His heart beats so loud it’s a wonder the neighbors don’t hear it through the thin walls and wake up to complain. Haiji can almost feel the blood rushing through his veins, fast like a sprinter on a short track. But he’s a long distance runner, always will be, so he paces himself: takes the giddy, head-spinning feeling of being in love and shows it to Kakeru little by little, in caresses and kisses and soft moans, today and tomorrow and forever.
My body a river, water flowing so smooth and so sweet towards the ocean of you
“Haiji-san”, Kakeru says against his smile. “Let’s go running.”
Of course they’ll go running.
Kakeru yawns and stretches under the sun like a cat, body long and toned and perfect. Haiji watches him get ready (take a piss, brush his teeth, make the bed, kiss Haiji quiet and nice again), watches a patch of light follow Kakeru as he pads around the apartment. His clothes are on the bookshelf, on a low shelf right beside Kenji Miyazawa’s Haru to Shura, below Virginia Woolf’s Orlando. Kakeru’s clothes are clean and smell nice - Haiji washed them yesterday by hand on the sink, one by one, because he had nothing else to do. He still doesn’t have a job. His parents send him money.
Outside the sun shines harsh, its light almost canary yellow. The air is humid and crisp from last night’s rain, the ground still wet while Haiji gets his bike from the rack close to the trash bins.
Haiji’s place is far from Chikuseisou, more than four train stations away. It’s just a couple of streets shy of being downtown, so the roads they take are just starting to get busy with people and cars, the city waking to its morning rush at barely six AM.
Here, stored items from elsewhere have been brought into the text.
/-- A RENEW (R386, R387): this side answers with its own when it has sent none; for a session that an instance reset
destroyed it fails without taking the link down. DEDUCED (log 39). -/
def State.renewArrived (s : State) (n i : Nat) (peer : List Byte) : State :=
  let hit (x : Session) : Bool := i = 0xFF || x.inst = i
  if !(s.link n).sessions.any hit then s
  else
    let s := if (Tab.get none (s.link n).ephs i).isSome then s else s.sendSession n 1 i
    match Tab.get none (s.link n).ephs i with
    | none => s
    | some d =>
      s.updLink n fun l =>
        { l with sessions := mapIf hit (fun x => x.renewed (s.sessionKeys n d peer x.inst)) l.sessions, ephs := Tab.put none i none l.ephs }

/-- Whether a SESSION payload verifies (R386): the certificate is issued under the device CA key in the trust ROM to the SERIAL of the
partner's CAPABILITY, and its key has signed both CAPABILITY payloads and the payload's head. -/
def State.sessionGood (s : State) (n : Nat) (c : List Byte) : Bool :=
  let l := s.link n
  let cert := leAt c 2 2
  decide (1 ≤ cert) && decide (cert ≤ 1024) && leAt c 4 4 = 0 && c.length = 0x68 + cert &&
  (Config.certificate (Config.gorciaDigest 1) (slice c 0x68 cert)).any fun k =>
    k.1 = l.partnerSerial.toNat &&
    Config.ed25519 k.2 (Config.sha512 (l.partnerPayload ++ s.capPayload n ++ c.take 0x28)) (slice c 0x28 64)

/-- SESSION (R386, R387). DEDUCED (log 39). -/
def doSession (n : Nat) (s : State) : State :=
  s.receiveClear n 2 fun s c =>
    let l := s.link n
    let phase := leAt c 0 1
    let i := leAt c 1 1
    let peer := slice c 8 32
    if l.state = .up then
      if phase ≠ 1 then s else if !s.sessionGood n c then s.linkDown n 7 else s.renewArrived n i peer
    else if l.state ≠ .training ∨ l.capOk = false then s
    else
      match Tab.get none l.ephs 0xFF with
      | none => s
      | some d =>
        if !s.sessionGood n c ∨ phase ≠ 0 ∨ i ≠ 0xFF then s.stayDown n 7
        else
          s.updLink n fun l =>
            { l with
              state := .up, sessions := s.newSessions n d peer, ephs := Tab.put none 0xFF none l.ephs, downSince := none
              lostPosted := false }

/-- SESSION_RENEW (R387): a VC counter of the session has reached 2^55. -/
def doSessionRenew (n i : Nat) (s : State) : State :=
  if (s.link n).state = .up ∧ s.working ∧
      ((s.link n).sessions.any fun x =>
        x.inst = i && x.live && !x.renewing && (List.range 3).any fun vc => decide (2 ^ 55 ≤ Tab.get 0 x.tx vc)) then
    s.renewSession n i
  else s

/-! ### Going down and up again (R289, R290, R311) -/

/-- LOSS_OF_SIGNAL (R290): of signal, or of FEC lock. -/
def doLossOfSignal (n : Nat) (fecLost : Bool) (s : State) : State :=
  if decide (n < 6) && (s.link n).electrical && s.working then s.linkDown n (if fecLost then 2 else 1) else s

/-- LINK_RETRY (R289): a link that stayed down trains again. DEDUCED (log 79). -/
def doLinkRetry (n : Nat) (s : State) : State :=
  if n < 6 ∧ (s.link n).state = .downRetrying ∧ s.media n ≠ 3 ∧ s.working then s.updLink n fun l => { l with state := .training } else s

/-- Whether the LINK record enables a link. -/
def State.linkEnabled (s : State) (n : Nat) : Bool := (s.linkRec? n).any (·.enabled)

/-- The DISABLE bit of TLn_CTRL takes its written value (R311). DEDUCED (log 40). -/
def State.setDisable (s : State) (n : Nat) (v : Bool) : State :=
  let l := s.link n
  if v then
    let s := s.updLink n fun l => { l with disable := true }
    if l.state = .disabled then s
    else if l.electrical then s.linkDown n l.cause
    else s.updLink n fun l => { l with state := .disabled }
  else
    s.updLink n fun l =>
      { l with disable := false, state := if l.state = .disabled ∧ s.linkEnabled n then .training else l.state }

/-- RETRAIN (R290, R311): a write of TLn_CTRL with RETRAIN set. -/
def doRetrain (n : Nat) (v : BitVec 32) (s : State) : State :=
  if 6 ≤ n ∨ bit v.toNat 0 = false ∨ s.regOk = false then s
  else
    let s := s.setDisable n (bit v.toNat 1)
    if (s.link n).state = .disabled then s else s.linkDown n 9

/-- DISABLE (R311): a write of TLn_CTRL with RETRAIN clear. -/
def doDisable (n : Nat) (v : BitVec 32) (s : State) : State :=
  if 6 ≤ n ∨ bit v.toNat 0 ∨ s.regOk = false then s else s.setDisable n (bit v.toNat 1)

/-- PARTNER_LOST (R420): a link has stayed down for 1 s. -/
def doPartnerLost (n : Nat) (s : State) : State :=
  let l := s.link n
  match l.downSince with
  | none => s
  | some t =>
    if 6 ≤ n ∨ l.lostPosted ∨ l.state = .up ∨ l.state = .disabled ∨ s.tb.count < t + 1000000000 ∨ s.working = false then s
    else
      let s := s.updLink n fun l => { l with lostPosted := true }
      let body := leBytes 8 n ++ leBytes 8 l.partnerSerial.toNat
      let s := ((List.range 64).filter fun i => (s.linkRec? n).any fun r => bit r.insts i).foldl
        (fun s i => s.post i 8 0 0 body) s
      (s.jobs.filter fun j => j.spans && (j.parent = n || j.childLinks.contains n)).foldl
        (fun s j => s.endJob j.inst j.seq stTaskFault) s
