/-- The TLn block (R311). -/
def State.tlReg (s : State) (n o : Nat) : Option Reg :=
  let l := s.link n
  match o with
  | 0x00 => r32 (pack [(1, 1, b2n l.disable)])
  | 0x04 =>
    r32 (pack [(0, 3, l.state.code), (3, 1, b2n l.spread), (4, 4, l.cause),
               (8, 8, (l.sessions.filter fun x => x.inst ≠ 255 && x.live).length)])
  | 0x08 => r64 (if l.state = .up then l.partnerSerial.toNat else 0)
  | 0x10 => r32 l.partnerCap.toNat
  | 0x14 => r32 (pack [(0, 2, s.media n), (2, 10, l.delay), (16, 16, l.length)])
  | 0x18 => r64 (pack [(0, 16, l.fecUncorrected), (16, 16, l.replays), (32, 16, l.authFail), (48, 16, l.noSession)])
  | _ => none

/-- UE_24H: uncorrectable blocks found in the last 24 hours (R427). -/
def State.ue24h (s : State) (m : MemCtl) : Nat := (m.ueAt.filter fun t => s.tb.count < t + 86400000000000).length

/-- PAN_ERR, and GRN_ERR (R427). -/
def memErr (m : MemCtl) : Nat := pack [(0, 16, m.corrected), (16, 8, m.uncorrected), (24, 8, m.rebuilt)]

/-- The GRN block (R274, R427). -/
def State.grnReg (s : State) (o : Nat) : Option Reg :=
  let m := Tab.get {} s.granCtl (o / 0x8000)
  let refresh := s.train.any fun e => e.2.refreshTo.isSome
  let busy := b2n (s.upd.run.isSome || refresh)
  if o % 0x8000 = 0 then r32 (memErr m)
  else if o % 0x8000 = 4 then
    r32 (pack [(1, 1, b2n m.retraining), (8, 8, s.ue24h m), (16, 16, m.scrubPasses)])
  else
    match o with
    | 0x1000 => r32 (pack [(0, 15, s.upd.queue.length), (16, 1, busy), (17, 1, busy), (18, 1, b2n refresh)])
    | 0x1004 => r32 (s.updateBacklog / 1000 % 2 ^ 32)
    | 0x1008 => r64 (pack [(0, 32, s.upd.applied), (32, 32, s.upd.skipped)])
    | _ => none

/-- The PAN block of a position (R427). -/
def State.panReg (s : State) (p o : Nat) : Option Reg :=
  let m := Tab.get {} s.panCtl p
  match o with
  | 0x00 => r32 (memErr m)
  | 0x04 =>
    r32 (pack [(0, 1, b2n (s.fence.retired.contains p)), (1, 1, b2n m.retraining), (8, 8, s.ue24h m), (16, 16, m.scrubPasses)])
  | _ => none

/-- FLDnn_SEM_COUNT of a physical semaphore (R328). -/
def State.semReg (s : State) (k : Nat) : Nat :=
  let owner := s.zen.sems.find? fun r => decide (r.field * 4096 + r.pbase ≤ k) && decide (k < r.field * 4096 + r.pbase + r.count)
  let i := (owner.map (·.inst)).getD 0
  let c := owner.isSome && s.confid i
  pack [(0, 24, if c then 0 else (Tab.get 0 s.sem k).toNat), (24, 6, i), (30, 1, b2n owner.isSome), (31, 1, b2n c)]

/-- The FLDnn block (R40, R328). -/
def State.fldReg (s : State) (f o : Nat) : Option Reg :=
  let x := s.field f
  let z (v : Nat) : Nat := if s.fieldConfid f then 0 else v
  match o with
  | 0x00 => r64 (s.posMap f)
  | 0x08 => r32 (s.posState f)
  | 0x100 => r32 x.semSelect.toNat
  | 0x104 => r32 (s.semReg (f * 4096 + x.semSelect.toNat))
  | 0x108 =>
    let waiters := (s.semWaiters.filter fun w => w.phys / 4096 = f).length
    r32 (pack [(0, 10, z waiters), (16, 10, z x.semPeak)])
  | 0x110 => r64 (pack [(0, 16, x.saturated), (16, 16, x.clamped), (32, 32, z x.semOps)])
  | _ => none

/-- STATE of COR_STATE; of a confidential instance 0 to 4 read as 1 (R112, R396). -/
def State.corState (s : State) (p : Nat) : Nat :=
  let c := s.core p
  if s.fenced p then 6
  else if s.posCode p = 1 then 7
  else if c.act = .faulted then 5
  else if s.fieldConfid (p / 11) then 1
  else if (s.region (p / 11)).held.any fun k => k = 1 || k = 2 then 4
  else
    match c.act with
    | .idle => 0
    | .running => 1
    | .waiting => 2
    | _ => 3

/-- Writes of an engine not acknowledged. -/
def CopyEng.unacked (e : CopyEng) : Nat := (e.act.map (·.outstanding)).sum

/-- The COR block of a position (R112). -/
def State.corReg (s : State) (p o : Nat) : Option Reg :=
  let c := s.core p
  let conf := s.fieldConfid (p / 11)
  let z (v : Nat) : Nat := if conf then 0 else v
  match o with
  | 0x00 =>
    r32 (pack [(0, 3, s.corState p), (4, 4, if s.posCode p = 0 then (s.logicalOf p).getD 0xF else 0xF),
               (8, 8, (s.fieldInst (p / 11)).getD 0xFF), (16, 1, b2n conf)])
  | 0x04 => r32 (b2n c.retain)
  | 0x08 => r64 (z (pack [(0, 32, c.planCount), (32, 16, c.taskId)]))
  | 0x10 => r64 (pack [(0, 8, c.fault.cause), (8, 4, c.fault.unit), (12, 20, z c.fault.idx), (32, 32, z c.fault.detail)])
  | 0x18 => r32 (z c.sticky.toNat)
  | 0x1C => r32 (pack [(0, 16, c.corrected), (16, 8, c.uncorrected), (24, 4, c.lastBank)])
  | 0x20 => r32 (pack [(16, 16, c.march.banks.toNat)])
  | 0x24 =>
    r32 (pack [(0, 1, b2n (c.march.busy ≠ 0)), (1, 1, b2n c.march.done), (2, 1, b2n c.march.fail), (3, 1, b2n c.march.refused),
               (4, 4, c.march.firstBank), (8, 16, c.march.failLines)])
  | 0x28 =>
    r32 (z (pack [(0, 4, c.ce0.queue.length), (4, 9, c.ce0.unacked), (16, 4, c.ce1.queue.length), (20, 9, c.ce1.unacked)]))
  | _ => none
It doesn’t matter to Kakeru. He runs, always speeding ahead, always beautiful and precise and light. Even on a bike, it’s hard for Haiji to keep up with him on a bad knee. Kakeru runs, and runs, and runs, and the sunlight follows, and follows, and follows. As they get further and further away from Haiji’s apartment (their home) the sky opens up, bright and blue above their heads, just so the sun doesn’t lose track of Kakeru, illuminating his steps and the road he walks into.
Haiji understands. He loves Kakeru, too.
The path is clear / your legs carry you forward, forward, forward / and I, a fool for you, / invite myself along for the journey
He smiles, feeling the wind against his face and sunlight in his hair. He follows Kakeru.